As leaders advance, expectations rise and the world around them continues to evolve – industries shift, companies face new dynamics and each context carries unique nuances. To stay effective and avoid becoming stuck at their current level, senior leaders must recognize their knowledge will always be incomplete and actively cultivate curiosity, continuous learning and growth – both for themselves and their organizations.

Employees at every level are more engaged, more likely to stay and better positioned to drive successful business outcomes when they have meaningful opportunities to learn, grow and develop their skills. The American Psychological Association notes that limited career and skill development is a key factor in workplace dissatisfaction and a major reason employees leave their roles.

The business case for instilling a culture of learning and growth is clear, particularly when it comes to retaining top talent. Replacing a high-performing employee can be highly disruptive, costing 50 percent to 200 percent of their annual salary, impacting team performance and slowing progress.

According to Harvard Business Review, training staff has a direct impact on your bottom line, with companies that provides employees with targeted training experiencing a 17 percent increase in productivity and a 21 percent boost in profitability.

And the value of corporate learning has arguably never been higher with the velocity of technological innovation. Businesses and leaders are now navigating a new normal where AI is creating a battleground for businesses and their employees to upskill and remain relevant. There’s an immense opportunity for those who take advantage.

Technological change fuels the need for learning

According to PwC’s 28th Annual Global CEO Survey, compared with their global peers, Australia’s CEOs feel more confident about their organization’s future despite the volatility of the current technological environment. Almost three-quarters (74 percent) believe their business will be economically viable for more than 10 years if they continue down their current path, versus 55 percent of global CEOs.

Despite the optimism, business leaders in Australia and overseas fear a lack of skills within their workforce as a key blocker to innovation and navigating technological headwinds.

Business leaders in Australia and overseas fear a lack of skills within their workforce as a key blocker to innovation and navigating technological headwinds.

Bain & Capital, for example, finds 44 percent of global executives cite a lack of in-house AI expertise as a key barrier to implementing generative AI, and Australia would be expected to still see a shortfall of up to 60,000 AI professionals by 2027, with AI roles in Australia expected to exceed 140,000. Further afield in the United States as many as one in two AI jobs could be left unfilled in the same period.

There are suggestions that enterprises and their leaders are taking note and acting accordingly. At Skillsoft, we recently reported a surge in learner growth and engagement, including continued enterprise adoption of our technology-skilling solution.

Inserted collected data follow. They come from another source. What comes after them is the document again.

-- ==== Sys2Proof/Certificates/Slice0/Obligations.lean ====
section
/-! DEFINITION. The statements for the provers. Each docstring names the rules of the spec it comes from. -/

open Sys2Proof Sys2Proof.Machine

/-- A step of the machine at an LDA or AND opcode byte (0xA9, 0x29: Immediate) sets A to a byte v, sets Z and N from v by
SetZN, leaves pc 2 bytes further, and changes nothing else, for every state in loop state Fetch and every operand; v
is the byte at the effective address (LDA) or its bitwise AND with the old A (AND); the effective address is written
out from the rule's pseudocode; the bytes of each form are as the rule's Encoding line gives them. (R111, R131) -/
def Obligations.LoadImmediateSteps : Prop :=
  (∀ s : State, s.atOpcode 0xA9#8 → ∀ v : Byte, v = s.operandByte →
      step s = .next { s with A := v, P := setZN v s.P, pc := s.pc + 2#16, latch := none }) ∧
    (∀ d, encode (.ldaImm d) = [0xA9#8, d]) ∧
    (∀ s : State, s.atOpcode 0x29#8 → ∀ v : Byte, v = s.A &&& s.operandByte →
      step s = .next { s with A := v, P := setZN v s.P, pc := s.pc + 2#16, latch := none }) ∧
    (∀ d, encode (.andImm d) = [0x29#8, d])

/-- A step of the machine at an LDA or AND opcode byte (0xA5, 0xB5, 0x25, 0x35: ZeroPage and ZeroPageX) sets A to a byte
v, sets Z and N from v by SetZN, leaves pc 2 bytes further, and changes nothing else, for every state in loop state
Fetch and every operand; v is the byte at the effective address (LDA) or its bitwise AND with the old A (AND); the
effective address is written out from the rule's pseudocode; the bytes of each form are as the rule's Encoding line
gives them. (R112, R113, R132, R133) -/
def Obligations.LoadZeroPageSteps : Prop :=
  (∀ s : State, s.atOpcode 0xA5#8 → ∀ v : Byte, v = s.mem.read (zext16 s.operandByte) →
      step s = .next { s with A := v, P := setZN v s.P, pc := s.pc + 2#16, latch := none }) ∧
    (∀ s : State, s.atOpcode 0xB5#8 → ∀ v : Byte, v = s.mem.read (zext16 (s.operandByte + s.X)) →
      step s = .next { s with A := v, P := setZN v s.P, pc := s.pc + 2#16, latch := none }) ∧
    (∀ d, encode (.ldaZp d) = [0xA5#8, d]) ∧
    (∀ d, encode (.ldaZpX d) = [0xB5#8, d]) ∧
    (∀ s : State, s.atOpcode 0x25#8 → ∀ v : Byte, v = s.A &&& s.mem.read (zext16 s.operandByte) →
      step s = .next { s with A := v, P := setZN v s.P, pc := s.pc + 2#16, latch := none }) ∧
    (∀ s : State, s.atOpcode 0x35#8 → ∀ v : Byte, v = s.A &&& s.mem.read (zext16 (s.operandByte + s.X)) →
      step s = .next { s with A := v, P := setZN v s.P, pc := s.pc + 2#16, latch := none }) ∧
    (∀ d, encode (.andZp d) = [0x25#8, d]) ∧
    (∀ d, encode (.andZpX d) = [0x35#8, d])

/-- A step of the machine at an LDA or AND opcode byte (0xAD, 0xBD, 0xB9, 0x2D, 0x3D, 0x39: Absolute, AbsoluteX and
AbsoluteY) sets A to a byte v, sets Z and N from v by SetZN, leaves pc 3 bytes further, and changes nothing else, for
every state in loop state Fetch and every operand; v is the byte at the effective address (LDA) or its bitwise AND
with the old A (AND); the effective address is written out from the rule's pseudocode; the bytes of each form are as
the rule's Encoding line gives them. (R114, R115, R116, R134, R135, R136) -/
def Obligations.LoadAbsoluteSteps : Prop :=
  (∀ s : State, s.atOpcode 0xAD#8 → ∀ v : Byte, v = s.mem.read (s.operandWord) →
      step s = .next { s with A := v, P := setZN v s.P, pc := s.pc + 3#16, latch := none }) ∧
    (∀ s : State, s.atOpcode 0xBD#8 → ∀ v : Byte, v = s.mem.read (s.operandWord + zext16 s.X) →
      step s = .next { s with A := v, P := setZN v s.P, pc := s.pc + 3#16, latch := none }) ∧
    (∀ s : State, s.atOpcode 0xB9#8 → ∀ v : Byte, v = s.mem.read (s.operandWord + zext16 s.Y) →
      step s = .next { s with A := v, P := setZN v s.P, pc := s.pc + 3#16, latch := none }) ∧
    (∀ w, encode (.ldaAbs w) = [0xAD#8, lo w, hi w]) ∧
    (∀ w, encode (.ldaAbsX w) = [0xBD#8, lo w, hi w]) ∧
    (∀ w, encode (.ldaAbsY w) = [0xB9#8, lo w, hi w]) ∧
    (∀ s : State, s.atOpcode 0x2D#8 → ∀ v : Byte, v = s.A &&& s.mem.read (s.operandWord) →
      step s = .next { s with A := v, P := setZN v s.P, pc := s.pc + 3#16, latch := none }) ∧
    (∀ s : State, s.atOpcode 0x3D#8 → ∀ v : Byte, v = s.A &&& s.mem.read (s.operandWord + zext16 s.X) →
      step s = .next { s with A := v, P := setZN v s.P, pc := s.pc + 3#16, latch := none }) ∧
    (∀ s : State, s.atOpcode 0x39#8 → ∀ v : Byte, v = s.A &&& s.mem.read (s.operandWord + zext16 s.Y) →
      step s = .next { s with A := v, P := setZN v s.P, pc := s.pc + 3#16, latch := none }) ∧
    (∀ w, encode (.andAbs w) = [0x2D#8, lo w, hi w]) ∧
    (∀ w, encode (.andAbsX w) = [0x3D#8, lo w, hi w]) ∧
    (∀ w, encode (.andAbsY w) = [0x39#8, lo w, hi w])

/-- A step of the machine at an LDA or AND opcode byte (0xA1, 0xB1, 0x21, 0x31: IndirectX and IndirectY) sets A to a byte
v, sets Z and N from v by SetZN, leaves pc 2 bytes further, and changes nothing else, for every state in loop state
Fetch and every operand; v is the byte at the effective address (LDA) or its bitwise AND with the old A (AND); the
effective address is written out from the rule's pseudocode; the bytes of each form are as the rule's Encoding line
gives them. (R117, R118, R137, R138) -/
def Obligations.LoadIndirectSteps : Prop :=
  (∀ s : State, s.atOpcode 0xA1#8 → ∀ v : Byte, v = s.mem.read (cat (s.mem.read (zext16 (s.operandByte + s.X + 1#8))) (s.mem.read (zext16 (s.operandByte + s.X)))) →
      step s = .next { s with A := v, P := setZN v s.P, pc := s.pc + 2#16, latch := none }) ∧
    (∀ s : State, s.atOpcode 0xB1#8 → ∀ v : Byte, v = s.mem.read (cat (s.mem.read (zext16 (s.operandByte + 1#8))) (s.mem.read (zext16 s.operandByte)) + zext16 s.Y) →
      step s = .next { s with A := v, P := setZN v s.P, pc := s.pc + 2#16, latch := none }) ∧
    (∀ d, encode (.ldaIndX d) = [0xA1#8, d]) ∧
    (∀ d, encode (.ldaIndY d) = [0xB1#8, d]) ∧
    (∀ s : State, s.atOpcode 0x21#8 → ∀ v : Byte, v = s.A &&& s.mem.read (cat (s.mem.read (zext16 (s.operandByte + s.X + 1#8))) (s.mem.read (zext16 (s.operandByte + s.X)))) →
      step s = .next { s with A := v, P := setZN v s.P, pc := s.pc + 2#16, latch := none }) ∧
    (∀ s : State, s.atOpcode 0x31#8 → ∀ v : Byte, v = s.A &&& s.mem.read (cat (s.mem.read (zext16 (s.operandByte + 1#8))) (s.mem.read (zext16 s.operandByte)) + zext16 s.Y) →
      step s = .next { s with A := v, P := setZN v s.P, pc := s.pc + 2#16, latch := none }) ∧
    (∀ d, encode (.andIndX d) = [0x21#8, d]) ∧
    (∀ d, encode (.andIndY d) = [0x31#8, d])

/-- A step of the machine at an STA opcode byte (0x85, 0x95: ZeroPage and ZeroPageX) stores A into the byte at the
effective address and changes no register and no flag, leaves pc 2 bytes further, and changes nothing else, for every
state in loop state Fetch and every operand; the effective address is written out from the rule's pseudocode; the
bytes of each form are as the rule's Encoding line gives them. (R120, R121) -/
def Obligations.StaZeroPageSteps : Prop :=
  (∀ s : State, s.atOpcode 0x85#8 → step s = .next
      { s with mem := s.mem.write (zext16 s.operandByte) s.A, pc := s.pc + 2#16, latch := none }) ∧
    (∀ s : State, s.atOpcode 0x95#8 → step s = .next
      { s with mem := s.mem.write (zext16 (s.operandByte + s.X)) s.A, pc := s.pc + 2#16, latch := none }) ∧
    (∀ d, encode (.staZp d) = [0x85#8, d]) ∧
    (∀ d, encode (.staZpX d) = [0x95#8, d])

/-- A step of the machine at an STA opcode byte (0x8D, 0x9D, 0x99: Absolute, AbsoluteX and AbsoluteY) stores A into the
byte at the effective address and changes no register and no flag, leaves pc 3 bytes further, and changes nothing
else, for every state in loop state Fetch and every operand; its memory accesses are the reads of its three bytes and
the one write at the effective address, in this order, so that nothing is read or written at the address with the
uncorrected high byte; the effective address is written out from the rule's pseudocode; the bytes of each form are as
the rule's Encoding line gives them. (R122, R123, R124) -/
def Obligations.StaAbsoluteSteps : Prop :=
  (∀ s : State, s.atOpcode 0x8D#8 →
      step s = .next { s with mem := s.mem.write (s.operandWord) s.A, pc := s.pc + 3#16, latch := none } ∧
      accessesTable Config.opTable s =
        [.read s.pc, .read (s.pc + 1#16), .read (s.pc + 2#16), .write (s.operandWord) s.A]) ∧
    (∀ s : State, s.atOpcode 0x9D#8 →
      step s = .next { s with mem := s.mem.write (s.operandWord + zext16 s.X) s.A, pc := s.pc + 3#16, latch := none } ∧
      accessesTable Config.opTable s =
        [.read s.pc, .read (s.pc + 1#16), .read (s.pc + 2#16), .write (s.operandWord + zext16 s.X) s.A]) ∧
    (∀ s : State, s.atOpcode 0x99#8 →
      step s = .next { s with mem := s.mem.write (s.operandWord + zext16 s.Y) s.A, pc := s.pc + 3#16, latch := none } ∧
      accessesTable Config.opTable s =
        [.read s.pc, .read (s.pc + 1#16), .read (s.pc + 2#16), .write (s.operandWord + zext16 s.Y) s.A]) ∧
    (∀ w, encode (.staAbs w) = [0x8D#8, lo w, hi w]) ∧
    (∀ w, encode (.staAbsX w) = [0x9D#8, lo w, hi w]) ∧
    (∀ w, encode (.staAbsY w) = [0x99#8, lo w, hi w])

/-- A step of the machine at an STA opcode byte (0x81, 0x91: IndirectX and IndirectY) stores A into the byte at the
effective address and changes no register and no flag, leaves pc 2 bytes further, and changes nothing else, for every
state in loop state Fetch and every operand; the effective address is written out from the rule's pseudocode; the
bytes of each form are as the rule's Encoding line gives them. (R125, R126) -/
def Obligations.StaIndirectSteps : Prop :=
  (∀ s : State, s.atOpcode 0x81#8 → step s = .next
      { s with mem := s.mem.write (cat (s.mem.read (zext16 (s.operandByte + s.X + 1#8))) (s.mem.read (zext16 (s.operandByte + s.X)))) s.A, pc := s.pc + 2#16, latch := none }) ∧
    (∀ s : State, s.atOpcode 0x91#8 → step s = .next
      { s with mem := s.mem.write (cat (s.mem.read (zext16 (s.operandByte + 1#8))) (s.mem.read (zext16 s.operandByte)) + zext16 s.Y) s.A, pc := s.pc + 2#16, latch := none }) ∧
    (∀ d, encode (.staIndX d) = [0x81#8, d]) ∧
    (∀ d, encode (.staIndY d) = [0x91#8, d])

/-- For every state in loop state Fetch with 0xAA at pc, a step sets X to A, P to SetZN of A, pc one byte further, changes
nothing else, and reads no memory but the opcode byte; its encoding is the one byte AA. (R140) -/
def Obligations.TaxStep : Prop :=
  (∀ s : State, s.atOpcode 0xAA#8 →
      step s = .next { s with X := s.A, P := setZN s.A s.P, pc := s.pc + 1#16, latch := none } ∧
      accessesTable Config.opTable s = [.read s.pc]) ∧
    encode .tax = [0xAA#8]

/-- For every state in loop state Fetch with 0xE8 at pc, a step sets X to v, the byte whose number is (X + 1) mod 256,
sets P to SetZN of v, pc one byte further, changes nothing else, and reads no memory but the opcode byte; Z ends set
exactly when the old X was 0xFF, N exactly when the old X was in 0x7F..0xFE; its encoding is the one byte E8. (R141) -/
def Obligations.InxStep : Prop :=
  (∀ s : State, s.atOpcode 0xE8#8 →
      ∃ v : Byte, v.toNat = (s.X.toNat + 1) % 256 ∧
        step s = .next { s with X := v, P := setZN v s.P, pc := s.pc + 1#16, latch := none } ∧
        (flagZ (setZN v s.P) = true ↔ s.X = 0xFF#8) ∧
        (flagN (setZN v s.P) = true ↔ 0x7F ≤ s.X.toNat ∧ s.X.toNat ≤ 0xFE) ∧
        accessesTable Config.opTable s = [.read s.pc]) ∧
    encode .inx = [0xE8#8]

/-- For every state in loop state Fetch with 0x00 at pc, the pass ends in a halt, and the step's next state is the same
state with loop state Halted and pc one byte further: no register, flag or memory cell changes, and no memory but the
opcode byte is read; its encoding is the one byte 00. (R145) -/
def Obligations.BrkStep : Prop :=
  (∀ s : State, s.atOpcode 0x00#8 →
      pass s = .halt { s with pc := s.pc + 1#16, loopState := .halted, latch := none } ∧
      step s = .next { s with pc := s.pc + 1#16, loopState := .halted, latch := none } ∧
      accessesTable Config.opTable s = [.read s.pc]) ∧
    encode .brk = [0x00#8]

/-- For every mode and state: where the resolver answers an address ea, the LDA handler sets A to the byte v at ea and P
to SetZN of v, the AND handler does so with v = A & byte at ea, and the STA handler writes A at ea and nothing else;
where the mode is None each of the three raises InvalidAddressingUse; the resolver fails for no other mode. (R110,
R119, R130) -/
def Obligations.HandlersWorkForEveryMode : Prop :=
  ∀ (m : Mode) (s : State),
    (∀ ea, resolve m s = .ok ea →
      handle .lda m s = .done { s with A := s.mem.read ea, P := setZN (s.mem.read ea) s.P } ∧
      handle .and m s = .done { s with A := s.A &&& s.mem.read ea, P := setZN (s.A &&& s.mem.read ea) s.P } ∧
      handle .sta m s = .done { s with mem := s.mem.write ea s.A }) ∧
    (m = .none → handle .lda m s = .raise .invalidAddressingUse ∧ handle .and m s = .raise .invalidAddressingUse ∧
      handle .sta m s = .raise .invalidAddressingUse) ∧
    (m ≠ .none → ∃ ea, resolve m s = .ok ea)

/-- For every operand and every state, exec of each LDA form answers the next state in which A is the byte at the form's
effective address (the operand byte itself in the Immediate form), P is SetZN of that byte, and everything else is as
before; pc is moved by the loop, not by the meaning. (R94, R110, R111, R112, R113, R114, R115, R116, R117, R118) -/
def Obligations.LdaMeaningsComplete : Prop :=
  ∀ (d : Byte) (w : Word) (s : State),
    exec (.ldaImm d) s = .next { s with A := d, P := setZN d s.P } ∧
    exec (.ldaZp d) s = .next { s with A := (s.mem.read (zext16 d)), P := setZN (s.mem.read (zext16 d)) s.P } ∧
    exec (.ldaZpX d) s = .next { s with A := (s.mem.read (zext16 (d + s.X))), P := setZN (s.mem.read (zext16 (d + s.X))) s.P } ∧
    exec (.ldaAbs w) s = .next { s with A := (s.mem.read (w)), P := setZN (s.mem.read (w)) s.P } ∧
    exec (.ldaAbsX w) s = .next { s with A := (s.mem.read (w + zext16 s.X)), P := setZN (s.mem.read (w + zext16 s.X)) s.P } ∧
    exec (.ldaAbsY w) s = .next { s with A := (s.mem.read (w + zext16 s.Y)), P := setZN (s.mem.read (w + zext16 s.Y)) s.P } ∧
    exec (.ldaIndX d) s = .next { s with A := (s.mem.read (s.mem.readZP (d + s.X))), P := setZN (s.mem.read (s.mem.readZP (d + s.X))) s.P } ∧
    exec (.ldaIndY d) s = .next { s with A := (s.mem.read (s.mem.readZP d + zext16 s.Y)), P := setZN (s.mem.read (s.mem.readZP d + zext16 s.Y)) s.P }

This includes a 30 percent year-over-year increase in the number of technology learners on the Skillsoft platform, a 74 percent increase in AI learners and a 158 percent increase in total AI learning hours.

Skills – not roles – are the currency of performance

There’s no doubt that AI is changing the script on how work gets done, and this extends to upskilling and reskilling. The organizations that succeed are building intelligent workforces where people and AI agents work together, fueled by real-time skills – not job titles – and optimized for outcomes.

Most talent systems weren’t built for this shift. They were designed to train individuals for static roles, relying on compliance-driven learning paths with no clear link to business impact. Now skills, not roles, are the currency of performance. Leaders need skills intelligence that provides real-time visibility into what their workforce can do today, the agility to adapt as needs shift and learning that’s embedded in the moment it’s needed and tied to measurable results.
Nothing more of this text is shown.